Slow Spring

Sooner or later the sun will come out and stay for a while, but it seems like every day there is maybe an hour when it is not gray, overcast, and in many cases sprinkling. It is warmer, so that’s a plus.

There is also some color popping out in the garden, and I’m appreciating each bloom.

I was grateful for the weather this past weekend. Saturday morning, I worked in the sun at our MG Native Garden and got quite a bit done stripping some sod, moving a rock path, and spreading top soil in preparation for planting a butterfly garden on Thursday.

Yesterday, we had our annual plant sale, and it only sprinkled for about 20 minutes. Thank you, Mother Nature. We started with almost 1,000 plants at 9 a.m., and before noon we were almost sold out. We’ve never sold that many in such a short time. I guess our publicity was better this year. The amount of work required to set up a sale in a parking lot including tents, tables, and transport and arrange that many plants is a big project. I’m glad we only attempt it once a year.

There is an interesting phenomenon happening between this past winter and the unseasonably wet, cold spring. There is a lot of damage to plants and lawns. My hibiscus and three butterfly bushes are dead. The hibiscus I can understand, but normally you can’t kill a butterfly bush even if you want to.

Yesterday, I talked to a couple of people with severe rhododendron damage, numerous folks with large swaths of dead lawn from road salt runoff, plants eaten down to the ground by deer that have never touched them before, and even a couple who said beetles have come out of the ground to devour their blueberry bushes. It’s been a tough year so far for gardening enthusiasts.

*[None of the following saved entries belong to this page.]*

-- ==== Sys2Proof/Tests/Slice0.lean ====
section
/-! SUPPORT. Tests of the model. Every expected result is a vector of 95_test_vectors.md or of the rule named, not a run
of this model. A command is tested by one step from a state in which it has just been started. Then, for each obligation
with hypotheses, a witness that meets them. -/

namespace Sys2Proof.Tests

-- One test after the other: each kernel evaluation would otherwise wait in a thread of its own.
set_option Elab.async false

open Sys2Proof.Machine

/-! ## Helpers -/

/-- An IDLE block with these capacities and configuration, with `es` in IN and IN_LEN, `out` in OUT and OUT_LEN, and
a host about to do `script`. -/
def ready (inCap outCap : Nat) (cfg : Cfg) (es out : List Word) (script : List HostOp) : State where
  cmd := 0x0000#16
  done := true
  err := false
  errCode := 0#4
  inLen := BitVec.ofNat 32 es.length
  outLen := BitVec.ofNat 32 out.length
  inCap := inCap
  outCap := outCap
  cfg := cfg
  inBuf := memOfList es
  outBuf := memOfList out
  engine := .idle
  starts := 0
  script := script
  reads := []

/-- The same block when command word `w` has just been started on it. -/
def loaded (inCap outCap : Nat) (cfg : Cfg) (w : CmdWord) (es : List Word) : State :=
  (ready inCap outCap cfg es [] []).placeCommand w

/-- What the host sees after a step: STATUS, OUT_LEN and the written elements of OUT. -/
def seen (o : Host.Outcome State Fault Refusal) : Option (Nat × Nat × List Nat) :=
  match o with
  | .next s => some (s.statusWord.toNat, s.outLen.toNat, s.outBuf.map fun c => c.2.toNat)
  | _ => none

/-- What the host sees after one step from the start of command word `w` on the elements `es`. -/
def run (cfg : Cfg) (w : CmdWord) (es : List Nat) : Option (Nat × Nat × List Nat) :=
  seen (step (loaded 64 64 cfg w (es.map (BitVec.ofNat 64))))

/-- The fault of an outcome. -/
def faultOf (o : Host.Outcome State Fault Refusal) : Option Fault :=
  match o with
  | .fault f => some f
  | _ => none

/-! ## Decoding: every row of the opcode table, its word written out bit by bit (30_encoding.md R71, R75 to R82) -/

theorem test_decode_util :
    [0b0000000000000000#16, 0b0000000000000001#16].map decode
      =
      [.b2bits, .bits2b] := by
  decide +kernel

theorem test_decode_framing :
    [0b0001000000000000#16, 0b0001000000000001#16, 0b0001000100000000#16, 0b0001000100000001#16,
     0b0001001000000000#16, 0b0001001000000001#16, 0b0001001100000000#16, 0b0001001100000001#16,
     0b0001010000000000#16, 0b0001111100000001#16].map decode
      =
      [.frmNoneEnc, .frmNoneDec, .frmLpEnc, .frmLpDec, .frmBysEnc, .frmBysDec, .frmBisEnc, .frmBisDec,
       .frmPass 4#4 .transmit, .frmPass 15#4 .receive] := by
  decide +kernel

theorem test_decode_errctl :
    [0b0010000000000000#16, 0b0010000000000001#16, 0b0010000100000000#16, 0b0010000100000001#16,
     0b0010001000000000#16, 0b0010001000000001#16, 0b0010001100000000#16, 0b0010001100000001#16,
     0b0010010000000000#16, 0b0010010000000001#16, 0b0010010100000000#16, 0b0010010100000001#16,
     0b0010011000000000#16, 0b0010111100000001#16].map decode
      =
      [.ecNoneEnc, .ecNoneDec, .parEnc, .parChk, .csumEnc, .csumChk, .crcGen, .crcChk, .hamEnc, .hamDec,
       .ham84Enc, .ham84Dec, .ecPass 6#4 .transmit, .ecPass 15#4 .receive] := by
  decide +kernel

theorem test_decode_linecode :
    [0b0011000000000000#16, 0b0011000000000001#16, 0b0011000100000000#16, 0b0011000100000001#16,
     0b0011001000000000#16, 0b0011001000000001#16, 0b0011001100000000#16, 0b0011111100000001#16].map decode
      =
      [.nrzEnc, .nrzDec, .manEnc, .manDec, .amiEnc, .amiDec, .lcUnknown 3#4 .transmit, .lcUnknown 15#4 .receive] := by
  decide +kernel

theorem test_decode_passband :
    [0b0100000000000000#16, 0b0100000000000001#16, 0b0100000100000000#16, 0b0100000100000001#16,
     0b0100001000000000#16, 0b0100001000000001#16, 0b0100001100000000#16, 0b0100001100000001#16,
     0b0100010000000000#16, 0b0100111100000001#16].map decode
      =
      [.askMod, .askDem, .fskMod, .fskDem, .qpskMod, .qpskDem, .qam16Mod, .qam16Dem, .pbUnknown 4#4 .transmit,
       .pbUnknown 15#4 .receive] := by
  decide +kernel

theorem test_decode_illegal :
    [0b0101000000000000#16, 0b1111000000000001#16, 0b0000000100000000#16, 0b0001000100000010#16,
     0b0001000110000000#16].map decode
      =
      [.illegal 0x5000#16, .illegal 0xF001#16, .illegal 0x0100#16, .illegal 0x1102#16, .illegal 0x1180#16] := by
  decide +kernel

/-- The host's numbering: 16 bits, and nothing longer. -/
theorem test_decode_table_word : decodeTableWord 16 0x2301 = some .crcChk ∧ decodeTableWord 24 0x2301 = none := by
  decide +kernel

/-! ## WellFormed: an ill-formed term for each check -/

theorem test_frmPass_variant_refused : (Instr.frmPass 3#4 .transmit).wellFormed = false := by decide
theorem test_ecPass_variant_refused : (Instr.ecPass 5#4 .receive).wellFormed = false := by decide
theorem test_lcUnknown_variant_refused : (Instr.lcUnknown 2#4 .transmit).wellFormed = false := by decide
theorem test_pbUnknown_variant_refused : (Instr.pbUnknown 3#4 .receive).wellFormed = false := by decide
theorem test_illegal_word_refused : (Instr.illegal 0x1100#16).wellFormed = false := by decide

/-! ## Commands, 95_test_vectors.md section 2 -/

theorem test_b2bits : run Cfg.reset 0x0000#16 [0xA5] = some (0x2, 8, [1, 0, 1, 0, 0, 1, 0, 1]) := by decide +kernel

theorem test_bits2b_pads : run Cfg.reset 0x0001#16 [1, 0, 1] = some (0x2, 1, [0xA0]) := by decide +kernel

theorem test_bits2b_reads_bit_zero :
    run Cfg.reset 0x0001#16 [0x3, 0x2, 0x0, 0x0, 0x0, 0x0, 0x0, 0x0]
      = some (0x2, 1, [0x80]) := by
  decide +kernel

theorem test_frmNoneEnc : run Cfg.reset 0x1000#16 [0x7E, 0x41] = some (0x2, 2, [0x7E, 0x41]) := by decide +kernel

theorem test_frmNoneDec : run Cfg.reset 0x1001#16 [0x7E, 0x41] = some (0x2, 2, [0x7E, 0x41]) := by decide +kernel

theorem test_frmPass : run Cfg.reset 0x1700#16 [0x1, 0x2] = some (0x2, 2, [0x1, 0x2]) := by decide +kernel

theorem test_frmLpEnc : run Cfg.reset 0x1100#16 [0x41, 0x0] = some (0x2, 3, [0x3, 0x41, 0x0]) := by decide +kernel

theorem test_frmLpEnc_bounds :
    (lpEncode (List.replicate 254 0x41#8)).map (fun f => (f.length, f.head?)) = .ok (255, some 0xFF#8)
      ∧ lpEncode (List.replicate 255 0x41#8) = .error .frameTooLarge := by
  decide +kernel

theorem test_frmLpDec : run Cfg.reset 0x1101#16 [0x9, 0x41] = some (0x2, 1, [0x41]) := by decide +kernel

theorem test_frmBysEnc :
    run Cfg.reset 0x1200#16 [0x7E, 0x41, 0x7D]
      = some (0x2, 7, [0x7E, 0x7D, 0x7E, 0x41, 0x7D, 0x7D, 0x7E]) := by
  decide +kernel

theorem test_frmBysDec :
    run Cfg.reset 0x1201#16 [0x7E, 0x41, 0x7E, 0x42, 0x7E]
      = some (0x2, 3, [0x41, 0x7E, 0x42]) := by
  decide +kernel

theorem test_frmBysDec_truncated :
    run Cfg.reset 0x1201#16 [0x7E, 0x7D, 0x7E]
      = some (0x36, 0, []) := by
  decide +kernel

theorem test_frmBisEnc :
    run Cfg.reset 0x1300#16 [0xFF, 0xFF]
      = some (0x2, 5, [0x7E, 0xFB, 0xEF, 0xA0, 0x7E]) := by
  decide +kernel

theorem test_frmBisEnc_flag :
    run Cfg.reset 0x1300#16 [0x7E]
      = some (0x2, 4, [0x7E, 0x7D, 0x0, 0x7E]) := by
  decide +kernel

theorem test_frmBisDec :
    run Cfg.reset 0x1301#16 [0x7E, 0xFB, 0xEF, 0xA0, 0x7E]
      = some (0x2, 2, [0xFF, 0xFF]) := by
  decide +kernel

theorem test_frmBisDec_drops_after_five :
    run Cfg.reset 0x1301#16 [0x7E, 0xFC, 0x7E]
      = some (0x2, 0, []) := by
  decide +kernel

theorem test_ecNoneEnc : run Cfg.reset 0x2000#16 [0x41] = some (0x2, 1, [0x41]) := by decide +kernel

theorem test_ecNoneDec : run Cfg.reset 0x2001#16 [0x41] = some (0x2, 1, [0x41]) := by decide +kernel

theorem test_ecPass : run Cfg.reset 0x2F01#16 [0x41] = some (0x2, 1, [0x41]) := by decide +kernel

theorem test_parEnc : run Cfg.reset 0x2100#16 [0x7] = some (0x2, 2, [0x7, 0x1]) := by decide +kernel

theorem test_parChk : run Cfg.reset 0x2101#16 [0x7, 0x1] = some (0x2, 1, [0x7]) := by decide +kernel

theorem test_parChk_odd : run Cfg.reset 0x2101#16 [0x41, 0x1] = some (0x46, 0, []) := by decide +kernel

theorem test_csumEnc_folds :
    run Cfg.reset 0x2200#16 [0xF0, 0x20]
      = some (0x2, 3, [0xF0, 0x20, 0xEE]) := by
  decide +kernel

theorem test_csumChk : run Cfg.reset 0x2201#16 [0x1, 0x2, 0xFC] = some (0x2, 2, [0x1, 0x2]) := by decide +kernel

theorem test_csumChk_wrong : run Cfg.reset 0x2201#16 [0x1, 0x2, 0xFD] = some (0x56, 0, []) := by decide +kernel

theorem test_crcGen :
    run Cfg.reset 0x2300#16 [0x31, 0x32, 0x33, 0x34, 0x35, 0x36, 0x37, 0x38, 0x39]
      = some (0x2, 13, [0x31, 0x32, 0x33, 0x34, 0x35, 0x36, 0x37, 0x38, 0x39, 0x89, 0xA1, 0x89, 0x7F]) := by
  decide +kernel

theorem test_crcGen_width_12 :
    run { Cfg.reset with crcWidth := 12#6, crcPoly := 0x80F#32 } 0x2300#16 [0x41]
      = some (0x2, 3, [0x41, 0x2, 0x8A]) := by
  decide +kernel

theorem test_crcChk :
    run Cfg.reset 0x2301#16 [0x41, 0x30, 0x47, 0x6D, 0xC0]
      = some (0x2, 1, [0x41]) := by
  decide +kernel

theorem test_crcChk_mismatch :
    run Cfg.reset 0x2301#16 [0x41, 0x30, 0x47, 0x6D, 0xC1]
      = some (0x66, 0, []) := by
  decide +kernel

theorem test_hamEnc :
    run Cfg.reset 0x2400#16 [0x48, 0x69]
      = some (0x2, 6, [0x99, 0xC3, 0x31, 0x90, 0x0, 0x10]) := by
  decide +kernel

theorem test_hamEnc_k_3 :
    run { Cfg.reset with hamK := 3#8 } 0x2400#16 [0xA5]
      = some (0x2, 5, [0xB5, 0x59, 0x80, 0x0, 0x8]) := by
  decide +kernel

Remember those 20+ dogwoods I’ve been nurturing since last year? The roots are growing out of the bottom of the pots, the bark is green, but not one leaf. I couldn’t take them to the sale because they look like dead sticks. Gardening as a hobby is never dull, and you are always provided with an opportunity to learn something new.

I’ve got a couple of plants to get into containers and in the ground this morning because it’s going to rain this afternoon, but after that I’m going to find an indoor project to work on because I’m tired.

Have you had any strange happenings in your outdoor landscape this year that you haven’t seen before? I’m also going to put a couple of links below just in case they might be of help to you.

Have a great week as we approach the unofficial start to the summer – Memorial Day weekend. 🇺🇸 Watch out for tourists. 🙂

Links:

About Judy @ NewEnglandGardenAndThread

Master Gardener who enjoys gardening, quilting, photography, and traveling.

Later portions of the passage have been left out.